James blinked. Hands-on? He forced himself to look away from the mother’s fingers to study the destroyed clock, his Felix. “I told you that you were to look, not touch.”

“This is a child, children touch,” the father said and he started to walk away. The mother moved with him, in sync, her touch on the girl unbroken. Sheila looked at James over her father’s shoulder. Tears rolled down both cheeks, but she looked at James. And smiled.

“Children can be controlled,” James said sharply, then instantly clenched his fists. Another part of the clock snapped. James remembered hearing those words. He remembered being told not to touch, not to play, not to make a mess, not to leave his room, not to sass. His mother said that.
Children can be controlled.
She said it through bared teeth.
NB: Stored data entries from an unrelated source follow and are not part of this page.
-- ==== Sys2Proof/Machine/Descriptors.lean ====
section
/-! DEFINITION. The function descriptor table (10_state.md R34, 30_encoding.md R83): eleven constant, read-only entries,
the same in every instance. The function-code values other than 0x03 are the spec's decision D3. -/

namespace Sys2Proof

/-- The source's read flag: 1 where the response carries a byte count (R34, C1). -/
def Family.readFlag : Family → Bool
  | .readBits => true
  | .readWords => true
  | .writeEcho => false
  | .statusByte => false
  | .diag => false
  | .readWriteWords => true

namespace Machine

def readCoils : Descriptor := ⟨0x01, "READ_COILS", .readBits, .reqRead, .rspBits⟩

def readDiscreteInputs : Descriptor := ⟨0x02, "READ_DISCRETE_INPUTS", .readBits, .reqRead, .rspBits⟩

def readHoldingRegisters : Descriptor := ⟨0x03, "READ_HOLDING_REGISTERS", .readWords, .reqRead, .rspWords⟩

def readInputRegisters : Descriptor := ⟨0x04, "READ_INPUT_REGISTERS", .readWords, .reqRead, .rspWords⟩

def writeSingleCoil : Descriptor := ⟨0x05, "WRITE_SINGLE_COIL", .writeEcho, .reqWsc, .rspEcho⟩

def writeSingleRegister : Descriptor := ⟨0x06, "WRITE_SINGLE_REGISTER", .writeEcho, .reqWsr, .rspEcho⟩

def readExceptionStatus : Descriptor := ⟨0x07, "READ_EXCEPTION_STATUS", .statusByte, .reqFcOnly, .rspStatus⟩

def diagnostic : Descriptor := ⟨0x08, "DIAGNOSTIC", .diag, .reqDiag, .rspDiag⟩

def writeMultipleCoils : Descriptor := ⟨0x0F, "WRITE_MULTIPLE_COILS", .writeEcho, .reqWmc, .rspEcho⟩

def writeMultipleRegisters : Descriptor := ⟨0x10, "WRITE_MULTIPLE_REGISTERS", .writeEcho, .reqWmr, .rspEcho⟩

def readWriteMultipleRegisters : Descriptor :=
  ⟨0x17, "READ_WRITE_MULTIPLE_REGISTERS", .readWriteWords, .reqRwmr, .rspWords⟩

/-- The eleven descriptors of R83, in its order. -/
def descriptorTable : List Descriptor :=
  [readCoils, readDiscreteInputs, readHoldingRegisters, readInputRegisters, writeSingleCoil, writeSingleRegister,
   readExceptionStatus, diagnostic, writeMultipleCoils, writeMultipleRegisters, readWriteMultipleRegisters]

/-- `lookup(FC)` (41_codec_encode.md R151): the descriptor whose function-code byte equals FC, if there is one. -/
def lookup (fc : Int) : Option Descriptor :=
  descriptorTable.find? fun d => (d.fc.toNat : Int) == fc

/-- Byte 0 of a response PDU has bit 7 set: an exception response, whatever its low 7 bits are (R86, R90). -/
def isException : Bytes → Bool
  | [] => false
  | b :: _ => b.getLsbD 7

/-- The first byte of an exception response: `low` OR 0x80 (R86). -/
def exceptionByte (low : BitVec 7) : Byte := low.zeroExtend 8 ||| 0x80#8

end Machine

end Sys2Proof
end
James remembered her hand and he shuddered.

The father stopped and turned around. The mother swiveled with him. James was glad to see the girl’s back again. He didn’t like her face, that smile and those tears, letting him know she had everything and he had nothing. “We’d like our money back,” the father said. The mother looked up at him. She was proud of him; James could tell by the tilt of her head, the set of her shoulders.
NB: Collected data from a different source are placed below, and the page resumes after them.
-- ==== Sys2Proof/Machine/Params.lean ====
section
/-! DEFINITION. The values of the parameters (00_scope.md R6). -/

namespace Sys2Proof.Machine

/-- R6: reflected polynomial 0xA001, initial register 0xFFFF, CRC low byte first on the wire (R63, D4; log entry 7). -/
def config : Config :=
  { crcPoly := 0xA001#16, crcInit := 0xFFFF#16, crcByteOrder := .lowFirst }

end Sys2Proof.Machine
end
“No.” He said it as forcefully as he could, even as sweat dripped down the inside of his shirt and his knees trembled. He held out the battered clock. “It will take all you paid, plus more, to fix this.” His voice died, though he willed it to go on, to tell the man how much this clock would cost to fix, how much to replace, as he had the last father. But seeing them there, the two of them, mom and dad, wrapped around that child, took his tongue away. He couldn’t risk speaking, it would lead to tears, and his mother said tears were to be smacked away. It took everything he had to say this much in their presence. So silently, he just held out the cat clock, the bruised body in one hand, the amputated tail in the other.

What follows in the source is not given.